CHICAGO, EUA (FOLHAPRESS) – O candidato à Vice-Presidência na chapa de Kamala Harris, Tim Walz, reavivou seu lado de treinador de futebol americano em um discurso inflamado na noite desta quarta-feira (21) ao aceitar a nomeação democrata na convenção do partido, em Chicago.

“Nós estamos no ataque, e estamos com a bola”, afirmou. “Temos o time certo. Kamala é durona, experiente e está pronta. Nosso trabalho agora é ir para as trincheiras”, completou, sob gritos de “coach! Coach! Coach!” -treinador, em português.

“Temos 76 dias [até a eleição]. Isso não é nada. Você pode dormir quando estiver morto”, disse, repetindo uma frase que já se tornou sua marca registrada na campanha.

O tom e a ideia do discurso complementam, de certa forma, a frase de Kamala de que os dois são os azarões da corrida presidencial. Vendo-se como a zebra do campeonato, Walz investiu em motivar sua equipe.

O governador de Minnesota se apresentou na terceira noite da convenção como um homem vindo de uma cidade pequena do Nebraska, nascido em uma família de classe média, que construiu sua carreira como militar e professor de ensino médio -em resumo, um homem comum, ou “normal”, em oposição ao rótulo de esquisitos que cravou nos adversários Donald Trump e J.D. Vance.

“Tinha 24 pessoas na minha turma da escola, e nenhuma delas foi para Yale”, disse, em uma cutucada ao candidato republicano à vice, que se vende como alguém vindo do interior.

Walz relembrou sua entrada memorável para a política, eleito como deputado em um distrito rural de Minnesota que não escolhia um democrata há décadas. “Eu era um professor de ensino médio, com duas crianças pequenas, sem dinheiro e sem experiência política, disputando um distrito profundamente republicano. Mas sabe o quê? Nunca subestime um professor de escola público”, disse, sob sonoros aplausos.

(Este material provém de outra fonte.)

/-- Chapter 17, schedules (R689 to R692). -/
def Obligations.ToothSchedules : Prop :=
  (∀ (s : State) (m : Master) (c : Fin 4) (j : Fin 8) (v : Word) (d : Int), s.admits m 0x1B (0x144 + 0x80 * c + 8 * j) true →
    s.on (TOOTH.S_ARM c j) = false → bits v.toNat 16 16 < 32768 → bit v.toNat 1 = false → bit v.toNat 9 = false →
    d = toSigned 16 (s.get (TOOTH.COUNT c) + 2 ^ 16 - s.get (TOOTH.TARGET c j) / 65536) →
    (if s.on (TOOTH.DIR c) then 0 < d else d < 0) →
      s.runs (.scheduleArm m c j v) [.tooth] [TOOTH.S_MODE c j, TOOTH.S_ARMED c j, TOOTH.S_STEP c j] (fun t => t.get (TOOTH.S_ARMED c j) = 1 ∧
      t.get (TOOTH.S_MODE c j) = 0 ∧ t.get (TOOTH.S_STEP c j) = bits v.toNat 16 16 ∧
    Table.find (t.tooth? c).est j = none ∧ ∀ k : Fin 8, k ≠ j → Table.find (t.tooth? c).est k = Table.find (s.tooth? c).est k)) ∧
  (∀ (s : State) (m : Master) (c : Fin 4) (j : Fin 8) (v : Word) (d : Int), s.admits m 0x1B (0x144 + 0x80 * c + 8 * j) true →
    s.on (TOOTH.S_ARM c j) = false → bits v.toNat 16 16 < 32768 → bit v.toNat 1 = false → bit v.toNat 9 = false →
    d = toSigned 16 (s.get (TOOTH.COUNT c) + 2 ^ 16 - s.get (TOOTH.TARGET c j) / 65536) →
    (if s.on (TOOTH.DIR c) then d ≤ 0 else 0 ≤ d) → s.unheard (0x70 + c) →
      s.runs (.scheduleArm m c j v) [.tooth] [TOOTH.S_MODE c j, TOOTH.S_ARMED c j, TOOTH.S_STEP c j, TOOTH.S_FIRED c j, TOOTH.S_EST c j, TOOTH.TARGET
      c j, TOOTH.FIRE] (fun t => t.get (TOOTH.S_FIRED c j) = 1 ∧ bit (t.get TOOTH.FIRE) c = true ∧
    t.get (TOOTH.S_EST c j) = s.get (TOOTH.LAST_SYN c) ∧ t.get (TOOTH.S_STEP c j) = bits v.toNat 16 16 ∧
      t.get (TOOTH.S_ARMED c j) = (if bits v.toNat 16 16 = 0 then 0 else 1) ∧
    t.get (TOOTH.TARGET c j) = (s.get (TOOTH.TARGET c j) + (if s.on (TOOTH.DIR c) then 2 ^ 32 - bits v.toNat 16 16 * 65536 else bits v.toNat 16 16 *
      65536)) % 2 ^ 32)) ∧
  (∀ (s : State) (c : Fin 4) (j : Fin 8), s.up .control = true → s.on (TOOTH.S_ARMED c j) = true → s.scheduleReached c j = true →
    (s.on (TOOTH.S_MODE c j) = true ∨ (Table.find (s.tooth? c).due j.val).isSome = true) → s.unheard (0x70 + c) →
    s.runs (.scheduleFire c j) [.tooth] ([TOOTH.FIRE] ++ (List.range 8).flatMap (fun k => [TOOTH.S_FIRED c k, TOOTH.S_EST c k, TOOTH.S_ARMED c k,
      TOOTH.TARGET c k])) (fun t => bit (t.get TOOTH.FIRE) c = true ∧ (∀ d : Fin 4, d ≠ c → bit (t.get TOOTH.FIRE) d = bit (s.get TOOTH.FIRE) d) ∧
    ∀ k : Fin 8, if s.on (TOOTH.S_ARMED c k) = true ∧ s.scheduleReached c k = true ∧ (s.on (TOOTH.S_MODE c k) = true ∨
      (Table.find (s.tooth? c).due k.val).isSome = true) then t.get (TOOTH.S_FIRED c k) = 1 ∧
      (t.get (TOOTH.S_EST c k) = 1 ↔ s.on (TOOTH.LAST_SYN c) = true ∨ (Table.find (s.tooth? c).est k).isSome = true) ∧
      Table.find (t.tooth? c).est k = none ∧
      t.get (TOOTH.S_ARMED c k) = (if s.get (TOOTH.S_STEP c k) = 0 then 0 else s.get (TOOTH.S_ARMED c k)) ∧
        t.get (TOOTH.TARGET c k) = (s.get (TOOTH.TARGET c k) + (if s.on (TOOTH.DIR c) then 2 ^ 32 - s.get (TOOTH.S_STEP c k) * 65536 else s.get
        (TOOTH.S_STEP c k) * 65536)) % 2 ^ 32
    else t.get (TOOTH.S_FIRED c k) = s.get (TOOTH.S_FIRED c k) ∧ t.get (TOOTH.TARGET c k) = s.get (TOOTH.TARGET c k) ∧
      t.get (TOOTH.S_ARMED c k) = s.get (TOOTH.S_ARMED c k))) ∧
  (∀ (s : State) (c : Fin 4) (j : Fin 8) (d : Int), s.up .control = true → s.on (TOOTH.S_ARMED c j) = true → s.on (TOOTH.S_MODE c j) = true →
    s.get (TOOTH.STATE c) = 2 → 0 < s.get (TOOTH.PRED c) → s.on (TOOTH.DIR c) = false → s.unheard (0x70 + c) →
    d = toSigned 32 (s.get (TOOTH.COUNT c) * 65536 + min 65535 (65536 * ((s.toothTime % 2 ^ 32 + 2 ^ 32 - (s.tooth? c).last % 2 ^ 32) % 2 ^ 32) /
      s.get (TOOTH.PRED c)) + 2 ^ 32 - s.get (TOOTH.TARGET c j)) →
    s.runs (.scheduleFire c j) [.tooth] ([TOOTH.FIRE] ++ (List.range 8).flatMap (fun k => [TOOTH.S_FIRED c k, TOOTH.S_EST c k, TOOTH.S_ARMED c k,
      TOOTH.TARGET c k])) (fun t => (0 ≤ d → t.get (TOOTH.S_FIRED c j) = 1) ∧ (d < 0 → t = s))) ∧
  (∀ (s : State) (c : Fin 4) (j : Fin 8), (s.up .control = false ∨ s.on (TOOTH.S_ARMED c j) = false ∨ s.scheduleReached c j = false ∨
    s.on (TOOTH.S_MODE c j) = false ∧ Table.find (s.tooth? c).due j.val = none) → s.runs (.scheduleFire c j) [] [] (fun t => t = s))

O democrata repassou rapidamente os principais pontos de sua biografia: ressaltou que foi um deputado moderado no Congresso “que aprendeu a negociar com o outro lado sem comprometer seus valores” e um governador que priorizou a classe média com cortes de impostos, investimentos em moradia, redução do preço de remédios, e adoção de café da manhã e almoço de graça em todas as escolas.

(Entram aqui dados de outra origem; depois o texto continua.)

-- ==== Sys2Proof/Laws/State.lean ====
section
/-!
SUPPORT. One lemma per field of State and per elementary update: what the update leaves alone. No later proof unfolds a record
update.
-/

namespace Sys2Proof.Machine

/-! ### put -/

@[simp] theorem State.put_pending (s : State) (f : Fld) (v : Nat) : (s.put f v).pending = s.pending := rfl
@[simp] theorem State.put_fresh (s : State) (f : Fld) (v : Nat) : (s.put f v).fresh = s.fresh := rfl
@[simp] theorem State.put_answer (s : State) (f : Fld) (v : Nat) : (s.put f v).answer = s.answer := rfl
@[simp] theorem State.put_supply (s : State) (f : Fld) (v : Nat) : (s.put f v).supply = s.supply := rfl
@[simp] theorem State.put_power (s : State) (f : Fld) (v : Nat) : (s.put f v).power = s.power := rfl
@[simp] theorem State.put_rst (s : State) (f : Fld) (v : Nat) : (s.put f v).rst = s.rst := rfl
@[simp] theorem State.put_owners (s : State) (f : Fld) (v : Nat) : (s.put f v).owners = s.owners := rfl
@[simp] theorem State.put_waiting (s : State) (f : Fld) (v : Nat) : (s.put f v).waiting = s.waiting := rfl
@[simp] theorem State.put_service (s : State) (f : Fld) (v : Nat) : (s.put f v).service = s.service := rfl
@[simp] theorem State.put_post (s : State) (f : Fld) (v : Nat) : (s.put f v).post = s.post := rfl
@[simp] theorem State.put_wdt (s : State) (f : Fld) (v : Nat) : (s.put f v).wdt = s.wdt := rfl
@[simp] theorem State.put_harts (s : State) (f : Fld) (v : Nat) : (s.put f v).harts = s.harts := rfl
@[simp] theorem State.put_mem (s : State) (f : Fld) (v : Nat) : (s.put f v).mem = s.mem := rfl
@[simp] theorem State.put_q (s : State) (f : Fld) (v : Nat) : (s.put f v).q = s.q := rfl
@[simp] theorem State.put_dbg (s : State) (f : Fld) (v : Nat) : (s.put f v).dbg = s.dbg := rfl
@[simp] theorem State.put_fab (s : State) (f : Fld) (v : Nat) : (s.put f v).fab = s.fab := rfl
@[simp] theorem State.put_ser (s : State) (f : Fld) (v : Nat) : (s.put f v).ser = s.ser := rfl
@[simp] theorem State.put_ntu (s : State) (f : Fld) (v : Nat) : (s.put f v).ntu = s.ntu := rfl
@[simp] theorem State.put_can (s : State) (f : Fld) (v : Nat) : (s.put f v).can = s.can := rfl
@[simp] theorem State.put_trx (s : State) (f : Fld) (v : Nat) : (s.put f v).trx = s.trx := rfl
@[simp] theorem State.put_phy (s : State) (f : Fld) (v : Nat) : (s.put f v).phy = s.phy := rfl
@[simp] theorem State.put_link (s : State) (f : Fld) (v : Nat) : (s.put f v).link = s.link := rfl
@[simp] theorem State.put_ctl (s : State) (f : Fld) (v : Nat) : (s.put f v).ctl = s.ctl := rfl
@[simp] theorem State.put_tooth (s : State) (f : Fld) (v : Nat) : (s.put f v).tooth = s.tooth := rfl
@[simp] theorem State.put_toothTime (s : State) (f : Fld) (v : Nat) : (s.put f v).toothTime = s.toothTime := rfl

“Enquanto outros estados estavam banindo livros, nós estávamos banindo a fome”, disse. A frase forte provocou a reação esperada: o público o ovacionou.

Cumprindo o papel de candidatos a vice, Walz disparou mais ataques diretos aos oponentes, acusando-os de querer cortar programas sociais. Relembrando sua experiência pessoal com tratamentos para infertilidade, ele disse que em seu estado protege-se a liberdade reprodutiva. “Nós respeitamos nossos vizinhos e suas escolhas pessoais, mesmo que a gente não fala as mesmas escolhas, a nossa regra é: cuide da sua própria vida.”

O governador seguiu a cartilha de campanha de Kamala, que tenta capturar um termo chave na política americana historicamente associado aos republicanos: liberdade.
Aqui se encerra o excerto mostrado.